CHAMPIONING THE NUTRITIONAL VALUE AND ANCESTRAL ORIGINS OF MAIZEInternational Women’s Day on March 8, offers an opportunity to recognize the achievements of women worldwide. This year, CIMMYT asked readers to submit stories about women they admire for their selfless dedication to either maize or or wheat. In the following story, Michele Monroy-Valle writes about her Maize Super Woman, Julieta Salazar, head of the comprehensive research unit of studies on indigenous foods of the region at Universidad de San Carlos de Guatemala.
Maize is the most consumed staple food in Guatemala.
As a researcher and professor of food science, Professor Julieta Salazar encourages students to learn how to exploit the nutritional benefits of this wonderful grain.
She teaches them how to prepare it through alkaline cooking, a process known as nixtamalization, so that it becomes an important source of protein, calcium and niacin, while improving balance and bioavailability of its amino acids.
Her efforts have been focused on preserving the traditional recipe of Guatemalan tortillas, and how this preparation has advantages over the consumption of white bread, due to its lower caloric density and glycemic index.
For Guatemala, Salazar’s efforts to educate future nutritionists and the general population on the value of combining corn and beans to improve protein consumption, based on the concept of “vegetable mix,” has a big impact. The nutritious dish is almost the only source of quality protein in poor households with low consumption of animal protein.

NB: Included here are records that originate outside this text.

-- ==== Sys2Proof/Machine/Steering.lean ====
section
/-!
DEFINITION. The Pointer Steering Unit's shared operations: containment and the inverse mapping (R92, R99), targets and routability
(R132), captures and how they break (R131, R135), coordinates (R142), re-evaluation (R136, R138), and placing the pointer
(R139 to R141).
-/

namespace Sys2Proof.Machine

/-! ### Regions -/

/-- R92: a region's rectangle contains a desk pixel. -/
def Region.contains (r : Region) (px py : Nat) : Bool := r.x ≤ px && px < r.x + r.w && (r.y ≤ py && py < r.y + r.h)

/-- The first region, in layer order, of a screen's active list that contains a pixel (R98, R132). -/
def State.regionAt (s : State) (d : Desk) (px py : Nat) : Option Region := (s.active d).find? fun r => r.contains px py

/-- The region of a screen's active list with an id (Law 1: at most one). -/
def State.regionById (s : State) (d : Desk) (id : Byte) : Option Region := (s.active d).find? fun r => r.id == id

/-- R99: one source coordinate from an origin, a scale and a local offset. -/
def mapOffset (origin : Nat) (z : Int) (a : Nat) : Nat :=
  if 0 ≤ z then origin + a * 2 ^ z.toNat else origin + a / 2 ^ (-z).toNat

/-- R132: a region whose input can be delivered to its source. -/
def State.routable (s : State) (r : Region) : Bool :=
  r.input && match r.source with
    | none => false
    | some p => (s.admittedImage p.slot p.screen).isSome

/-! ### Target and input region -/

/-- The region of the target, as it stands in the active list. -/
def State.targetRegion (s : State) : Option Region := s.pointer.target.bind fun t => s.regionById t.1 t.2

/-- The source part of the target when the target is routable (R132). -/
def State.routableTarget (s : State) : Option (Region × SourcePart) :=
  s.targetRegion.bind fun r => if s.routable r then r.source.map (r, ·) else none

/-- R132: the input region: the capture region while a capture is in force, and otherwise a routable target. -/
def State.inputRegion (s : State) : Option (Region × SourcePart) :=
  match s.pointer.capture with
  | some c => (s.regionById c.screen c.id).bind fun r => r.source.map (r, ·)
  | none => s.routableTarget

/-- R132: the input slot. -/
def State.inputSlot (s : State) : Option Slot := s.inputRegion.map fun q => q.2.slot

/-- R142: one absolute coordinate, of source position `u` on a screen `n` pixels long. -/
def absolute (u n : Nat) : Nat := (2 * (if n ≤ u then n - 1 else u) + 1) * 16384 / n

/-- R142: the absolute coordinates of the pointer in an input region. -/
def State.coordinates (s : State) (r : Region) (p : SourcePart) : Nat × Nat :=
  match s.entry p.slot p.screen with
  | none => (0, 0)
  | some e =>
    (absolute (mapOffset p.u0 p.z (s.pointer.px - r.x)) e.width,
      absolute (mapOffset p.v0 p.z (s.pointer.py - r.y)) e.height)

/-! ### Captures -/

/-- The pointer clamped into a rectangle clipped to a screen (R131). -/
def clampToRegion (d : Desk) (r : Region) (s : State) : State :=
  let p := s.pointer
  let e := s.screen d
  { s with pointer :=
      { p with px := clampNat r.x (min (r.x + r.w) e.width - 1) p.px, py := clampNat r.y (min (r.y + r.h) e.height - 1) p.py } }

/-- Whether a rectangle clipped to a screen holds a pixel (R135). -/
def State.meetsScreen (s : State) (d : Desk) (r : Region) : Bool :=
  r.x < (s.screen d).width && r.y < (s.screen d).height && (0 < r.w && 0 < r.h)

/-- R135: the region with which a capture is kept: in the active list with its id, routable, of the same slot and source screen,
and not empty on its screen. -/
def State.keptRegion (s : State) (c : Capture) : Option Region :=
  (s.regionById c.screen c.id).filter fun r =>
    s.routable r && s.meetsScreen c.screen r &&
      match r.source with
      | none => false
      | some p => p.slot == c.slot && p.screen == c.srcScreen

/-- Both residues 0. -/
def clearResidues (s : State) : State := { s with pointer := { s.pointer with residueX := 0, residueY := 0 } }

/-- R135: a capture breaks. Its slot, if LIVE or STALE, is given a buttons-up entry where it last saw the pointer; the held buttons
join the swallowed set. -/
def breakCapture (c : Capture) (s : State) : State :=
  let s := if s.heard c.slot then givePointer c.slot c.srcScreen c.ax c.ay 0 0 s else s
  let s := { s with pointer :=
    { s.pointer with swallowed := s.pointer.swallowed ||| s.pointer.buttons, capture := none } }
  bump .psCaptureBroken (clearResidues s)

/-- A capture breaks, if one is in force. -/
def breakAnyCapture (s : State) : State :=
  match s.pointer.capture with
  | none => s
  | some c => breakCapture c s

/-- R136 step 1: a capture in force is kept, with the pointer clamped into its rectangle, or it breaks. -/
def testCapture (s : State) : State :=
  match s.pointer.capture with
  | none => s
  | some c =>
    match s.keptRegion c with
    | some r => clampToRegion c.screen r s
    | none => breakCapture c s

/-! ### Re-evaluation (R136) -/

/-- R136 step 2: the target is found afresh (R132). -/
def retarget (s : State) : State :=
  { s with pointer :=
      { s.pointer with target :=
          s.pointer.screen.bind fun d => (s.regionAt d s.pointer.px s.pointer.py).map fun r => (d, r.id) } }

/-- R136 step 3: the POINTER and CAPTURE flags of all eight slots (R138). -/
def setSteeringFlags (s : State) : State :=
  let target := s.routableTarget.map fun q => q.2.slot
  let capture := s.pointer.capture.map fun c => c.slot
  allSlots.foldl
    (fun s i => setHalfFlag i .capture (capture == some i) (setHalfFlag i .pointer (target == some i) s)) s

/-- R136 step 4: the input slot, if it is not the focus, is asked to be made the focus. -/
def askFocus (s : State) : State :=
  match s.inputSlot with
  | none => s
  | some i => if s.keyboard.focus = some i then s else focusRequest i s

/-- R136: re-evaluation. -/
def reevaluate (s : State) : State := askFocus (setSteeringFlags (retarget (testCapture s)))

/-! ### Placing the pointer -/

/-- The lowest-numbered enabled screen (R139, R140). -/
def State.lowestEnabled (s : State) : Option Desk := allDesks4.find? fun d => (s.screen d).enabled

/-- R139, R140: the pointer at the centre of the lowest-numbered enabled screen, or absent when none is enabled; residues 0. -/
def placePointer (s : State) : State :=
  let p := s.pointer
  clearResidues
    (match s.lowestEnabled with
    | some d => { s with pointer := { p with screen := some d, px := (s.screen d).width / 2, py := (s.screen d).height / 2 } }
    | none => { s with pointer := { p with screen := none, px := 0, py := 0 } })

/-- R139: the pointer is placed and the target re-evaluated. -/
def placeAndReevaluate (s : State) : State := reevaluate (placePointer s)

/-- R140: the pointer screen has been disabled: a capture breaks, the pointer moves or becomes absent, the target is
re-evaluated. -/
def leaveDisabled (s : State) : State := placeAndReevaluate (breakAnyCapture s)

/-- The pointer clamped onto a screen (R129, R130, R141). -/
def clampToScreen (d : Desk) (s : State) : State :=
  let p := s.pointer
  let e := s.screen d
  { s with pointer := { p with px := min p.px (e.width - 1), py := min p.py (e.height - 1) } }

/-- R141: the pointer screen has a new size. -/
def fitPointer (d : Desk) (s : State) : State :=
  if s.pointer.screen = some d then reevaluate (clampToScreen d s) else s

/-! ### What the Source Manager reports (R55) -/

/-- Whether the target or the capture belongs to a slot (R55, R136). -/
def State.steersTo (s : State) (i : Slot) : Bool :=
  (s.pointer.capture.map fun c => c.slot) == some i ||
    ((s.targetRegion.bind fun r => r.source).map fun p => p.slot) == some i

/-- R55: a change reported in a slot re-evaluates the pointer if the target or the capture belongs to the slot. -/
def reportChange (i : Slot) (s : State) : State := if s.steersTo i then reevaluate s else s

end Sys2Proof.Machine
end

Salazar is a pioneer as a public speaker, championing the nutritional value of maize and the ancestral origins of its preparation into tortillas, tamales, atole and other traditional uses in food consumption.

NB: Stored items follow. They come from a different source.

-- ==== Sys2Proof/Certificates/Slice0/Obligations.lean ====
section
/-!
DEFINITION. The statements for the provers, each a `def Obligations.<Name> : Prop`. Every command has a statement whose conclusion is its
next state; a frame is said by a record equation, in which a field that is not named is unchanged.
-/

open Sys2Proof Sys2Proof.Machine

/-! ### The step, and the commands together -/

/-- A step runs the command at the front of the queue on the state with the queue's rest. On an empty queue a millisecond passes: that
clause is the model's choice (DESIGN CHOICE 4). -/
def Obligations.StepRunsTheFrontCommand : Prop :=
  (∀ (c : Instr) (rest : List Instr) (s : State), step { s with pending := c :: rest } = exec c { s with pending := rest }) ∧
    ∀ s : State, s.pending = [] → step s = .next { s with now := s.now + 1000 }

/-- Every command completes in every state, with no fault and no refusal, and leaves the queue of commands to the step. That a command whose
event cannot occur in the state answers a next state, the state as it stood, is the model's choice (DESIGN CHOICE 5). -/
def Obligations.EveryCommandCompletes : Prop :=
  ∀ (i : Instr) (s : State), ∃ t, exec i s = .next t ∧ t.pending = s.pending

/-! ### Resets -/

/-- R4, R12, R33, R36, R178, R179: power-on and the reset line. Power-on gives every block its values, reads the straps into the node address, and
sets the cause record. The assertion of the reset line holds both ports DOWN, cuts off the cells in flight uncounted, empties every class
of the arbiter and discards an awaited node reset; while it is asserted no command but power-on and the line's own has any effect; its
release gives every block its values, reads the straps, and keeps the holdoff record. What the assertion itself leaves of the other blocks
is the model's reading (DEDUCED 20), and that a power-on ends an assertion is its choice (DESIGN CHOICE 36). -/
def Obligations.ResetsRestart : Prop :=
  (∀ (straps : BitVec 12) (s : State), ∃ t, exec (.powerOn straps) s = .next t ∧
    Restarted (if straps = 0 ∨ straps = 4095 then 4094 else straps) t ∧
    t.portA = ⟨.down, 0, 0, none, .good, 0, 0, none⟩ ∧ t.portB = ⟨.down, 0, 0, none, .good, 0, 0, none⟩ ∧
    t.lastServed = .forwarded ∧ t.lastEventBegan = none ∧ t.resetLine = false ∧
    t.cause = (if straps = 0 ∨ straps = 4095 then 0b1001 else 0b0001)) ∧
  ((∀ s : State, ∃ t, exec .resetLineAssert s = .next t ∧
    t = { s with
      resetLine := true, portA := ⟨.down, 0, 0, none, .good, 0, 0, none⟩, portB := ⟨.down, 0, 0, none, .good, 0, 0, none⟩
      portBQueue := [], uplinkQueue := [], hidQueue := [], responses := [], eventPending := false
      images := Vector.replicate 16 none, sources := t.sources, lastServed := .forwarded, resetPending := false } ∧
    ∀ i, t.src i = { s.src i with due := false }) ∧
  (∀ (i : Instr) (s : State), s.resetLine = true → (∀ x, i ≠ .powerOn x) → i ≠ .resetLineAssert →
    (∀ x, i ≠ .resetLineRelease x) → exec i s = .next s) ∧
  ∀ (straps : BitVec 12) (s : State), s.resetLine = true → ∃ t, exec (.resetLineRelease straps) s = .next t ∧
    Restarted (if straps = 0 ∨ straps = 4095 then 4094 else straps) t ∧
    t.portA = ⟨.down, 0, 0, none, .good, 0, 0, none⟩ ∧ t.portB = ⟨.down, 0, 0, none, .good, 0, 0, none⟩ ∧
    t.lastServed = .forwarded ∧ t.lastEventBegan = s.lastEventBegan ∧ t.resetLine = false ∧
    t.cause = (if straps = 0 ∨ straps = 4095 then s.cause ||| 0b1010 else (s.cause ||| 0b0010) &&& 0b0111))

/-- R4, R12, R33, R35, R36, R180: a node reset takes effect at the completion of the NODE_RESET response, or at its abort when Port A loses
lock. The link state, lock count, invalid run, quality and cell in reception of a port stand as they stood, its window counts are 0,
and a cell in flight beside the response goes on. Where the arbiter's begin is taken first, the cell it begins goes on too. -/
def Obligations.NodeResetTakesEffect : Prop :=
  ∀ s : State, s.resetLine = false → s.resetInFlight = true →
    (∀ order, ∃ t u, exec (.txComplete .a order) s = .next t ∧
      u = bump .aTxCells { s with portA := { s.portA with tx := none } } ∧
      Restarted s.node.address t ∧ t.cause = s.cause ||| 0b0100 ∧ t.resetLine = false ∧
      t.portA = { s.portA with windowCount := 0, windowBad := 0, tx := t.portA.tx } ∧
      t.portB = { s.portB with windowCount := 0, windowBad := 0, tx := t.portB.tx } ∧
      t.portB.tx.map InFlight.cell = s.portB.tx.map InFlight.cell ∧
      t.portA.tx.map InFlight.cell =
        (match order with | .resetFirst => none | .beginFirst => (beginA u).portA.tx.map InFlight.cell) ∧
      t.lastServed = (match order with | .resetFirst => s.lastServed | .beginFirst => (beginA u).lastServed) ∧
      t.lastEventBegan = (match order with | .resetFirst => s.lastEventBegan | .beginFirst => (beginA u).lastEventBegan)) ∧
    (s.portA.link = .up → s.portA.invalidRun = 3 → ∃ t, exec (.linkDown .a) s = .next t ∧
      Restarted s.node.address t ∧ t.cause = s.cause ||| 0b0100 ∧
      t.portA = ⟨.down, 0, 0, none, .good, 0, 0, none⟩ ∧
      t.portB = { s.portB with windowCount := 0, windowBad := 0, tx := t.portB.tx } ∧
      t.portB.tx.map InFlight.cell = s.portB.tx.map InFlight.cell ∧
      t.lastServed = s.lastServed ∧ t.lastEventBegan = s.lastEventBegan)

/-- The Laws, and the canonical form of the image memory, hold right after power-on whatever the straps read, and so at
`State.reset`. -/
def Obligations.LawsHoldAtReset : Prop :=
  ∀ s : State, (s = State.reset ∨ ∃ straps, s = State.poweredOn straps) →
    Law1 s ∧ Law2 s ∧ Law3 s ∧ Law4 s ∧ StampsAge s ∧ Law5 s ∧ Law6 s ∧ Law7 s ∧ Law8 s ∧ Law10 s ∧ Law11 s ∧ CountersCapped s ∧
      QueuesBounded s ∧ ScreensInRange s ∧ ImageMemoryWf s ∧ FencesSettled s ∧ SourceTableWf s ∧ NodeInRange s ∧ SteeringWf s ∧
      SteeringSettled s ∧ FocusWf s ∧ DeskHalvesWf s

Her area of study has also focused on how maize preparations are integrated into fast food “franchise” restaurants as side dishes or meals.
She has achieved all these accomplishments because she has been devoted for almost 20 years to the study of the chemical composition of maize in its many different forms, including tamales, atole and tortilla chips, among others.
Any views expressed in this article are those of the author and not of the International Maize and Wheat Improvement Center.